I will start with a preamble: My argument is based on certain assumptions which I try to make clear. Because of this, my findings are neither complete nor absolute as they describe a view from a particular vantage point. On this assumption, no single argument can describe reality, if at all. What is more, to discuss anything properly, we need to present our assumptions.
Regarding "The reasoning I have gone on is a top-down process where groups are dynamic and not the perpetual present, and individuality, or its apparent form, is an aspect of the group."
You describe your view as that of top-down, suggesting at least two scales/levels: the social group and the individual. This raises questions such as:
1) How do we (human individuals) know that there are groups and other individuals? I hope that we all agree that we are aware of all this through our sensations and that these sensory systems are located in the human body.
2) What is the body and what is the group? To answer this, one needs to describe the relationship between the two either as a (multilevel) hierarchy or as a (single scale) collection.

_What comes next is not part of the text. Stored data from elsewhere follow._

-- ==== Sys2Proof/Laws/Ops.lean ====
section
/-! SUPPORT. One lemma per shared operation that says everything it can do; the provers cite these
instead of unfolding the operation. -/

namespace Sys2Proof.Machine

/-! ### Checks and the conclusion of a command -/

theorem raiseIf_of {p : Prop} [Decidable p] (h : p) (c : FatalCode) : raiseIf p c = .error c := by
  simp [raiseIf, h]

theorem raiseIf_of_not {p : Prop} [Decidable p] (h : ¬ p) (c : FatalCode) :
    raiseIf p c = .ok () := by
  simp [raiseIf, h]

/-- A check followed by the rest of a command: the first check that fails is the one reported. -/
theorem raiseIf_bind {α : Type} (p : Prop) [Decidable p] (c : FatalCode)
    (k : Unit → Except FatalCode α) :
    (raiseIf p c >>= k) = if p then .error c else k () := by
  by_cases h : p <;> simp [raiseIf, h, bind, Except.bind]

@[simp] theorem State.conclude_ok (s s' : State) : s.conclude (.ok s') = .next s' := rfl

@[simp] theorem State.conclude_error (s : State) (c : FatalCode) :
    s.conclude (.error c) = .next (s.raiseFatal c) := rfl

/-- Everything the conclusion of a command can be: the completed state, or the fatal entry. -/
theorem State.conclude_cases (s : State) (e : Except FatalCode State) :
    (∃ s', e = .ok s' ∧ s.conclude e = .next s') ∨
    (∃ c, e = .error c ∧ s.conclude e = .next (s.raiseFatal c)) := by
  cases e with
  | ok s' => exact .inl ⟨s', rfl, rfl⟩
  | error c => exact .inr ⟨c, rfl, rfl⟩

/-! ### The base pointer -/

/-- Its bits are those of the two operand words below the configured width, `OPB` in the upper half. -/
theorem State.basePointer_getLsbD (s : State) (i : Nat) :
    s.basePointer.getLsbD i =
      (decide (i < s.config.baseWidth.val) && (s.opb ++ s.opa).getLsbD i) := by
  rw [State.basePointer, State.operand64, concat_eq_append, BitVec.getLsbD_setWidth,
    BitVec.getLsbD_setWidth]
  by_cases h : i < 64
  · rw [decide_eq_true h, Bool.true_and]
  · have hw := s.config.baseWidth.isLt
    rw [decide_eq_false h, decide_eq_false (show ¬ i < s.config.baseWidth.val by omega),
      Bool.false_and, Bool.false_and]

/-- With the default width it is both operand words. -/
theorem State.basePointer_of_default {s : State} (h : s.config.baseWidth = 64) :
    s.basePointer = s.opb ++ s.opa := by
  apply BitVec.eq_of_getLsbD_eq
  intro i hi
  rw [State.basePointer_getLsbD, h]
  exact Bool.and_eq_right_iff_imp.2 fun _ => decide_eq_true hi

/-- It has no bit above the configured width. -/
theorem State.basePointer_toNat_lt (s : State) :
    s.basePointer.toNat < 2 ^ s.config.baseWidth.val := by
  rw [State.basePointer, BitVec.toNat_setWidth]
  exact lt_of_le_of_lt (Nat.mod_le _ _) (BitVec.isLt _)

/-! ### Transactions -/

theorem State.answer_of_cons {s : State} {a : DWord} {rest : List DWord}
    (h : s.answers = a :: rest) : s.answer = a := by
  simp [State.answer, h]

theorem State.answer_of_nil {s : State} (h : s.answers = []) :
    s.answer = Config.freeAnswer s.reads := by
  simp [State.answer, h]

/-- A read in x2APIC mode: one MSR read, the low 32 bits of the answer (44_mode_dispatch R214). -/
theorem State.readReg_x2apic {s : State} (h : s.mode = .x2apic) (r : RoutedReg) :
    s.readReg r =
      (s.answer.setWidth 32, (s.emit (.msrRead (s.config.msr r))).takeAnswer) := by
  simp [State.readReg, State.msrRead, h]

/-- A read in any other mode: one memory read (20_memory R56). -/
theorem State.readReg_memory {s : State} (h : s.mode ≠ .x2apic) (r : RoutedReg) :
    s.readReg r =
      (s.answer.setWidth 32, (s.emit (.memRead (s.pageAddr (s.config.off r)))).takeAnswer) := by
  simp [State.readReg, State.memRead, h]

theorem State.readReg_trace (s : State) (r : RoutedReg) :
    (s.readReg r).2.trace =
      s.trace ++ [if s.mode = .x2apic then .msrRead (s.config.msr r)
        else .memRead (s.pageAddr (s.config.off r))] := by
  unfold State.readReg
  split <;> simp [State.msrRead, State.memRead]

theorem State.writeReg_x2apic {s : State} (h : s.mode = .x2apic) (r : RoutedReg) (v : Word) :
    s.writeReg r v = s.emit (.msrWrite (s.config.msr r) (v.setWidth 64)) := by
  simp [State.writeReg, State.msrWrite, h]

theorem State.writeReg_memory {s : State} (h : s.mode ≠ .x2apic) (r : RoutedReg) (v : Word) :
    s.writeReg r v = s.emit (.memWrite (s.pageAddr (s.config.off r)) v) := by
  simp [State.writeReg, State.memWrite, h]

theorem State.writeReg_trace (s : State) (r : RoutedReg) (v : Word) :
    (s.writeReg r v).trace =
      s.trace ++ [if s.mode = .x2apic then .msrWrite (s.config.msr r) (v.setWidth 64)
        else .memWrite (s.pageAddr (s.config.off r)) v] := by
  unfold State.writeReg
  split <;> simp

/-! ### Routing -/

/-- All that routing can answer (44_mode_dispatch R216). -/
theorem route_cases (r : LogicalReg) :
    (∃ rr, r.routed = some rr ∧ route r = .ok rr) ∨
    (r.routed = none ∧ route r = .error .unimplemented) := by
  cases h : r.routed with
  | none => exact .inr ⟨rfl, by simp [route, h]⟩
  | some rr => exact .inl ⟨rr, rfl, by simp [route, h]⟩

theorem requireMode_of_selected {s : State} (h : s.mode ≠ .unsel) : requireMode s = .ok () := by
  simp [requireMode, raiseIf, h]

theorem requireMode_of_unsel {s : State} (h : s.mode = .unsel) :
    requireMode s = .error .modeNotSelected := by
  simp [requireMode, raiseIf, h]

/-! ### Taking the host's input, and the step -/

theorem State.takeInput_of_nil {s : State} (h : s.inputs = []) : s.takeInput = none := by
  simp [State.takeInput, h]

theorem State.takeInput_of_cons {s : State} {i : HostInput} {rest : List HostInput}
    (h : s.inputs = i :: rest) : s.takeInput = some (i, { s with inputs := rest }) := by
  simp [State.takeInput, h]

/-- Everything a step can do when it answers a next state: the host applied reset, or its command was
refused, or the word was illegal, or the command was executed. -/
theorem step_cases {s s' : State} (h : step s = .next s') :
    (∃ rest, s.inputs = .reset :: rest ∧ s' = ({ s with inputs := rest } : State).applyReset) ∨
    (∃ c rest, s.inputs = .command c :: rest ∧ s.halt = true ∧
      s' = ({ s with inputs := rest } : State).refuse) ∨
    (∃ c rest e, s.inputs = .command c :: rest ∧ s.halt = false ∧ decode c.cmd = .error e ∧
      s' = (({ s with inputs := rest } : State).sample c).raiseFatal .illegalCommand) ∨
    (∃ c rest i, s.inputs = .command c :: rest ∧ s.halt = false ∧ decode c.cmd = .ok i ∧
      exec i (({ s with inputs := rest } : State).sample c) = .next s') := by
  cases hin : s.inputs with
  | nil => simp [step, State.takeInput_of_nil hin] at h
  | cons i rest =>
    cases i with
    | reset =>
      simp only [step, State.takeInput_of_cons hin, Host.Outcome.next.injEq] at h
      exact .inl ⟨rest, rfl, h.symm⟩
    | command c =>
      simp only [step, State.takeInput_of_cons hin] at h
      cases hh : s.halt with
      | true =>
        simp only [hh, if_true, Host.Outcome.next.injEq] at h
        exact .inr (.inl ⟨c, rest, rfl, rfl, h.symm⟩)
      | false =>
        simp only [hh, Bool.false_eq_true, if_false] at h
        cases hd : decode c.cmd with
        | error e =>
          simp only [hd, Host.Outcome.next.injEq] at h
          exact .inr (.inr (.inl ⟨c, rest, e, rfl, rfl, hd, h.symm⟩))
        | ok i =>
          simp only [hd] at h
          exact .inr (.inr (.inr ⟨c, rest, i, rfl, rfl, hd, h⟩))

end Sys2Proof.Machine
end

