-- ==== Sys2Proof/Laws/PerInstr.lean ====
section
/-! SUPPORT. The family of statements made per instruction: every command's word has the opcode of its row
in 30_encoding R87 and only zeros in the must-be-zero bits of its format (R88). -/

namespace Sys2Proof.Laws.Matches

open Sys2Proof

/-- The row of an instruction in the opcode map (30_encoding R87): its opcode and its format's mask. -/
def row : Instr → Byte × Word
  | .modeSelect _ => (0x01, maskI)
  | .verVersion => (0x10, maskZ)
  | .verMaxlvt => (0x11, maskZ)
  | .verEoisup => (0x12, maskZ)
  | .esrDec => (0x14, maskZ)
  | .esrTest _ => (0x15, maskI)
  | .esrUnion => (0x16, maskZ)
  | .tdcEnc _ => (0x18, maskI)
  | .tdcDec => (0x19, maskZ)
  | .abaseEn => (0x1C, maskZ)
  | .abaseX2 => (0x1D, maskZ)
  | .abaseAddr => (0x1E, maskZ)
  | .lvtGetvec _ => (0x20, maskS)
  | .lvtSetvec _ _ => (0x21, maskSI)
  | .lvtGetds _ => (0x22, maskS)
  | .lvtGetmask _ => (0x23, maskS)
  | .lvtSetmask _ _ => (0x24, maskSI)
  | .lvtGetdm _ => (0x25, maskS)
  | .lvtSetdm _ _ => (0x26, maskSI)
  | .lvtGettm _ => (0x27, maskS)
  | .lvtSettm _ _ => (0x28, maskSI)
  | .icrBuild _ => (0x30, maskC)
  | .icrInit => (0x31, maskZ)
  | .icrSipi _ => (0x32, maskI)
  | .icrGetvec => (0x34, maskZ)
  | .icrGetdm => (0x35, maskZ)
  | .icrGetdstm => (0x36, maskZ)
  | .icrGettrig => (0x37, maskZ)
  | .icrGetasrt => (0x38, maskZ)
  | .icrGetdest => (0x39, maskZ)
  | .regRd _ => (0x40, maskS)
  | .regWr _ => (0x41, maskS)
  | .esrClr => (0x42, maskZ)
  | .icrSend => (0x43, maskZ)
  | .eoi => (0x44, maskZ)

/-- The word of an instruction has the opcode of its row and is clear in its must-be-zero bits. -/
def Statement (i : Instr) : Prop :=
  opField (encode i) = (row i).1 ∧ reservedClear (row i).2 (encode i) = true

theorem modeSelect (m : Backend) : Statement (.modeSelect m) :=
  ⟨opField_encodeI .., reservedClear_encodeI ..⟩

theorem verVersion : Statement (.verVersion) :=
  ⟨opField_encodeZ .., reservedClear_encodeZ ..⟩

theorem verMaxlvt : Statement (.verMaxlvt) :=
  ⟨opField_encodeZ .., reservedClear_encodeZ ..⟩

theorem verEoisup : Statement (.verEoisup) :=
  ⟨opField_encodeZ .., reservedClear_encodeZ ..⟩

theorem esrDec : Statement (.esrDec) :=
  ⟨opField_encodeZ .., reservedClear_encodeZ ..⟩

theorem esrTest (i : Fin 8) : Statement (.esrTest i) :=
  ⟨opField_encodeI .., reservedClear_encodeI ..⟩

theorem esrUnion : Statement (.esrUnion) :=
  ⟨opField_encodeZ .., reservedClear_encodeZ ..⟩

theorem tdcEnc (e : Fin 8) : Statement (.tdcEnc e) :=
  ⟨opField_encodeI .., reservedClear_encodeI ..⟩

theorem tdcDec : Statement (.tdcDec) :=
  ⟨opField_encodeZ .., reservedClear_encodeZ ..⟩

theorem abaseEn : Statement (.abaseEn) :=
  ⟨opField_encodeZ .., reservedClear_encodeZ ..⟩

theorem abaseX2 : Statement (.abaseX2) :=
  ⟨opField_encodeZ .., reservedClear_encodeZ ..⟩

theorem abaseAddr : Statement (.abaseAddr) :=
  ⟨opField_encodeZ .., reservedClear_encodeZ ..⟩

theorem lvtGetvec (k : LvtKind) : Statement (.lvtGetvec k) :=
  ⟨opField_encodeS .., reservedClear_encodeS ..⟩

theorem lvtSetvec (k : LvtKind) (v : Byte) : Statement (.lvtSetvec k v) :=
  ⟨opField_encodeSI .., reservedClear_encodeSI ..⟩

theorem lvtGetds (k : LvtKind) : Statement (.lvtGetds k) :=
  ⟨opField_encodeS .., reservedClear_encodeS ..⟩

theorem lvtGetmask (k : LvtKind) : Statement (.lvtGetmask k) :=
  ⟨opField_encodeS .., reservedClear_encodeS ..⟩

theorem lvtSetmask (k : LvtKind) (m : Bool) : Statement (.lvtSetmask k m) :=
  ⟨opField_encodeSI .., reservedClear_encodeSI ..⟩

theorem lvtGetdm (k : LvtKind) : Statement (.lvtGetdm k) :=
  ⟨opField_encodeS .., reservedClear_encodeS ..⟩

theorem lvtSetdm (k : LvtKind) (d : DeliveryMode) : Statement (.lvtSetdm k d) :=
  ⟨opField_encodeSI .., reservedClear_encodeSI ..⟩

theorem lvtGettm (k : LvtKind) : Statement (.lvtGettm k) :=
  ⟨opField_encodeS .., reservedClear_encodeS ..⟩

theorem lvtSettm (k : LvtKind) (t : TimerMode) : Statement (.lvtSettm k t) :=
  ⟨opField_encodeSI .., reservedClear_encodeSI ..⟩

theorem icrBuild (d : IcrDescription) : Statement (.icrBuild d) :=
  ⟨opField_encodeC .., reservedClear_encodeC ..⟩

theorem icrInit : Statement (.icrInit) :=
  ⟨opField_encodeZ .., reservedClear_encodeZ ..⟩

theorem icrSipi (v : Byte) : Statement (.icrSipi v) :=
  ⟨opField_encodeI .., reservedClear_encodeI ..⟩

theorem icrGetvec : Statement (.icrGetvec) :=
  ⟨opField_encodeZ .., reservedClear_encodeZ ..⟩

theorem icrGetdm : Statement (.icrGetdm) :=
  ⟨opField_encodeZ .., reservedClear_encodeZ ..⟩

theorem icrGetdstm : Statement (.icrGetdstm) :=
  ⟨opField_encodeZ .., reservedClear_encodeZ ..⟩

theorem icrGettrig : Statement (.icrGettrig) :=
  ⟨opField_encodeZ .., reservedClear_encodeZ ..⟩

theorem icrGetasrt : Statement (.icrGetasrt) :=
  ⟨opField_encodeZ .., reservedClear_encodeZ ..⟩

theorem icrGetdest : Statement (.icrGetdest) :=
  ⟨opField_encodeZ .., reservedClear_encodeZ ..⟩

theorem regRd (r : LogicalReg) : Statement (.regRd r) :=
  ⟨opField_encodeS .., reservedClear_encodeS ..⟩

theorem regWr (r : LogicalReg) : Statement (.regWr r) :=
  ⟨opField_encodeS .., reservedClear_encodeS ..⟩

theorem esrClr : Statement (.esrClr) :=
  ⟨opField_encodeZ .., reservedClear_encodeZ ..⟩

theorem icrSend : Statement (.icrSend) :=
  ⟨opField_encodeZ .., reservedClear_encodeZ ..⟩

theorem eoi : Statement (.eoi) :=
  ⟨opField_encodeZ .., reservedClear_encodeZ ..⟩

end Sys2Proof.Laws.Matches
end

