/-- The six writes of R181 put the fields at their places, and no write overflows (R184). -/
theorem buildLow_eq (d : IcrDescription) : buildLow d = .ok (icrLow d) := by
  have written : buildLow d = .ok (replaceField (setBit (setBit (setBit
      (replaceField (replaceField 0 7 0 d.vec) 10 8 d.dm.code)
      11 d.dstm.bit) 14 d.asrt.bit) 15 d.trig.bit) 19 18 d.dkind.code) := by
    simp only [buildLow, setBits_setWidth (n := 8) _ _ (hi := 7) (lo := 0) (by decide),
      setBits_setWidth (n := 3) _ _ (hi := 10) (lo := 8) (by decide),
      setBits_setWidth (n := 2) _ _ (hi := 19) (lo := 18) (by decide)]
    rfl
  rw [written]
  refine congrArg _ (BitVec.eq_of_getLsbD_eq fun i inWord => ?_)
  rw [replaceField_getLsbD _ d.dkind.code (by decide) (by decide) inWord,
    setBit_getLsbD _ _ _ _ inWord, setBit_getLsbD _ _ _ _ inWord, setBit_getLsbD _ _ _ _ inWord,
    replaceField_getLsbD _ d.dm.code (by decide) (by decide) inWord,
    replaceField_getLsbD _ d.vec (by decide) (by decide) inWord, BitVec.ofNat_eq_ofNat,
    BitVec.getLsbD_zero]
  exact (icrLow_getLsbD d inWord).symm

section Fields

variable (d : IcrDescription)

theorem icrLow_vector : (icrLow d).extractLsb' 0 8 = d.vec :=
  (BitVec.extractLsb'_append_eq_of_add_le (by decide)).trans BitVec.extractLsb'_eq_self

theorem icrLow_deliveryMode : (icrLow d).extractLsb' 8 3 = d.dm.code :=
  (BitVec.extractLsb'_append_eq_of_le (by decide)).trans <|
    (BitVec.extractLsb'_append_eq_of_add_le (by decide)).trans BitVec.extractLsb'_eq_self

theorem icrLow_destinationKind : (icrLow d).extractLsb' 18 2 = d.dkind.code := by
  unfold icrLow
  iterate 7 rw [BitVec.extractLsb'_append_eq_of_le (by decide)]
  rw [BitVec.extractLsb'_append_eq_of_add_le (by decide), BitVec.extractLsb'_eq_self]

theorem icrLow_destinationMode : (icrLow d).getLsbD 11 = d.dstm.bit :=
  icrLow_getLsbD d (by decide)

theorem icrLow_triggerMode : (icrLow d).getLsbD 15 = d.trig.bit :=
  icrLow_getLsbD d (by decide)

theorem icrLow_assertMode : (icrLow d).getLsbD 14 = d.asrt.bit :=
  icrLow_getLsbD d (by decide)

end Fields

/-! ### What each command drives -/

section Commands

variable (s : State)

/-- The five checks in the order of R183, then the two halves. -/
theorem exec_icrBuild (d : IcrDescription) :
    exec (.icrBuild d) s =
      if d.asrt = .deassert ∧ d.dm ≠ .init then .next (fatalState s 0x20)
      else if d.asrt = .deassert ∧ d.trig = .edge then .next (fatalState s 0x21)
      else if d.vp = true ∧ novec d.dm = true then .next (fatalState s 0x22)
      else if d.vp = false ∧ novec d.dm = false then .next (fatalState s 0x23)
      else if d.asrt = .deassert ∧ d.dkind ≠ .allIncludingSelf then .next (fatalState s 0x24)
      else .next (okState s (icrLow d) (buildHigh d s.opa)) := by
  change execIcrBuild d s = _
  simp only [execIcrBuild, checkDescription, bind_assoc, conclude_raiseIf, buildLow_eq]
  rfl

theorem exec_icrInit : exec .icrInit s = .next (okState s 0x0000C500 s.opa) := rfl

theorem exec_icrSipi (v : Byte) :
    exec (.icrSipi v) s = .next (okState s (0x00004600 ||| v.setWidth 32) s.opa) := rfl

theorem deliveryField_eq_iff (w : Word) (c : BitVec 3) :
    deliveryField w = c.setWidth 32 ↔ w.extractLsb' 8 3 = c :=
  getBits_eq_setWidth_iff (hi := 10) (lo := 8) w (by decide) c

theorem exec_icrGetvec :
    exec .icrGetvec s =
      if s.opa.extractLsb' 8 3 = 0b011#3 then .next (fatalState s 0x03)
      else if s.opa.extractLsb' 8 3 = 0b010#3 ∨ s.opa.extractLsb' 8 3 = 0b101#3 then
        .next (okState s 0 0)
      else .next (okState s ((s.opa.extractLsb' 0 8).setWidth 32) 1) := by
  change execIcrGetvec s = _
  simp only [← deliveryField_eq_iff, ← vectorField_eq_slice]
  rw [execIcrGetvec, conclude_raiseIf, apply_ite s.conclude]
  rfl

theorem exec_icrGetdm :
    exec .icrGetdm s =
      if s.opa.extractLsb' 8 3 = 0b011#3 then .next (fatalState s 0x03)
      else .next (okState s ((s.opa.extractLsb' 8 3).setWidth 32) 0) := by
  change execIcrGetdm s = _
  rw [execIcrGetdm, conclude_raiseIf, ← deliveryField_eq_slice]
  simp only [deliveryField_reserved_iff]
  rfl

theorem exec_icrGetdstm :
    exec .icrGetdstm s = .next (okState s (if s.opa.getLsbD 11 then 1 else 0) 0) :=
  congrArg (fun r => Host.Outcome.next (okState s r 0)) (getBit_eq_ite s.opa 11)

theorem exec_icrGettrig :
    exec .icrGettrig s = .next (okState s (if s.opa.getLsbD 15 then 1 else 0) 0) :=
  congrArg (fun r => Host.Outcome.next (okState s r 0)) (getBit_eq_ite s.opa 15)

theorem exec_icrGetasrt :
    exec .icrGetasrt s = .next (okState s (if s.opa.getLsbD 14 then 1 else 0) 0) :=
  congrArg (fun r => Host.Outcome.next (okState s r 0)) (getBit_eq_ite s.opa 14)

theorem shorthandField_eq_slice (w : Word) : shorthandField w = (w.extractLsb' 18 2).setWidth 32 :=
  getBits_eq_extractLsb' w 19 18

theorem shorthandField_eq_zero_iff (w : Word) : shorthandField w = 0 ↔ w.extractLsb' 18 2 = 0#2 :=
  getBits_eq_zero_iff (hi := 19) w 18 (by decide)

theorem exec_icrGetdest :
    exec .icrGetdest s = .next (okState s ((s.opa.extractLsb' 18 2).setWidth 32)
      (if s.opa.extractLsb' 18 2 = 0#2 then s.opb else 0)) := by
  rw [← shorthandField_eq_slice]
  simp only [← shorthandField_eq_zero_iff]
  rfl

end Commands

/-! ### Construction (R181 to R184) -/

/-- A description that asserts, or deasserts the level of an `Init`, passes the first two checks. -/
theorem exec_icrBuild_of_deassert {d : IcrDescription}
    (deassert : d.asrt = .deassert → d.dm = .init ∧ d.trig = .level) (s : State) :
    exec (.icrBuild d) s =
      if d.vp = true ∧ novec d.dm = true then .next (fatalState s 0x22)
      else if d.vp = false ∧ novec d.dm = false then .next (fatalState s 0x23)
      else if d.asrt = .deassert ∧ d.dkind ≠ .allIncludingSelf then .next (fatalState s 0x24)
      else .next (okState s (icrLow d) (buildHigh d s.opa)) := by
  have notLevel : ¬ (d.asrt = .deassert ∧ d.trig = .edge) := fun ⟨hd, edge⟩ =>
    TriggerMode.noConfusion (edge.symm.trans (deassert hd).2)
  rw [exec_icrBuild, if_neg fun ⟨hd, notInit⟩ => notInit (deassert hd).1, if_neg notLevel]
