-- ==== Sys2Proof/Machine/Flags.lean ====
section
/-! DEFINITION. The fields of the status word and the word itself (10_state.md R36 to R39). The core has
no arithmetic flags (R42). -/

namespace Sys2Proof.Machine

/-- The value of PHASE (R36). -/
def phaseCode : Phase → BitVec 3
  | .idle => 0
  | .fresh => 1
  | .updating => 2
  | .finalized => 3
  | .faulted => 4

/-- The value of ALG (R37): 0 when no instance has been made. -/
def algCode : Option Alg → BitVec 4
  | none => 0
  | some a => codeOfAlg a

/-- The number of a fault code (60_exceptions.md R341). -/
def faultCode : FaultCode → BitVec 4
  | .illegalOpcode => 1
  | .reservedOperand => 2
  | .badAlg => 3
  | .noInstance => 4
  | .updateAfterFinal => 5
  | .doubleFinal => 6
  | .lengthOverflow => 7
  | .useAfterFinal => 8
  | .blockLength => 9

/-- The value of FCODE (R38): 0 when no fault was raised since reset. -/
def fcodeValue : Option FaultCode → BitVec 4
  | none => 0
  | some c => faultCode c

/-- The status word, assembled from the control registers (R39). -/
def State.statusWord (s : State) : Word32 :=
  (phaseCode s.phase).setWidth 32 ||| ((algCode s.alg).setWidth 32 <<< 4) |||
    (s.plen.setWidth 32 <<< 8) ||| ((fcodeValue s.fcode).setWidth 32 <<< 16)

end Sys2Proof.Machine
end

Could you elaborate your position and assumptions on which it is based?
I would like to throw in my little two cents' worth, (or less possibly). Can't it be that humans just are social animals, like bees, horses, wolves and all of these in nature, and yes, as any organism which consists of more than one cell, in which at least two cells agree to cooperate and differentiate their function? There was some work in tying biology to game theory some years ago by Ken Binmore, Samir Okasha and Christopher Clarke at the University of Bristol. I think it was a live debate within biology (what is the individual, for example in a big forest full of cloned trees - apologies for my rusty references, i've been away from academia for a while) after they moved on from the selfish gene and Dawkin's theories.
As an addendum, yes, I'd add that it's possible that despite it being quite powerful characteristic of what are labeled as 'western societies', the homo economicus is both a relatively recent invention and perhaps a quite obsolete one, perhaps even in economics.
Haris, some of which you write can b agreed with and more work has already been done by others on here. The tree notion is interesting as it provides understanding of colonies of plants that communicate, just not in human ways. We need to investigate every example, and compare equally and maybe be less human and brain centred for genuine understanding.
Dear Stanley Wilkin , apologies if i sounded a bit too simplistic, i admit that I'm a bit of a dilletante :-)
As for being less human and brain-centred for genuine understanding however, isn't that a bit of a paradox, as our genuine understanding will have to be mediated only (ie centred) on our human brains? :)
This has gone beyond this. At least on here and of course elsewhere. Nevertheless, these matters need repeating as the Descartes model is alive and kicking in psychiatry and Neurology, two of the worst pseudo-sciences of our time.
The complexity of the human consciousness, especially its engagement with the environment, is lost and is translated by the interplay of dopamine in the brain. A silly reductionism, all our capacities are reduced to often one chemical and every other aspect of the universe has no existence. An idea of such arrogance and implausibility it is of course widely accepted.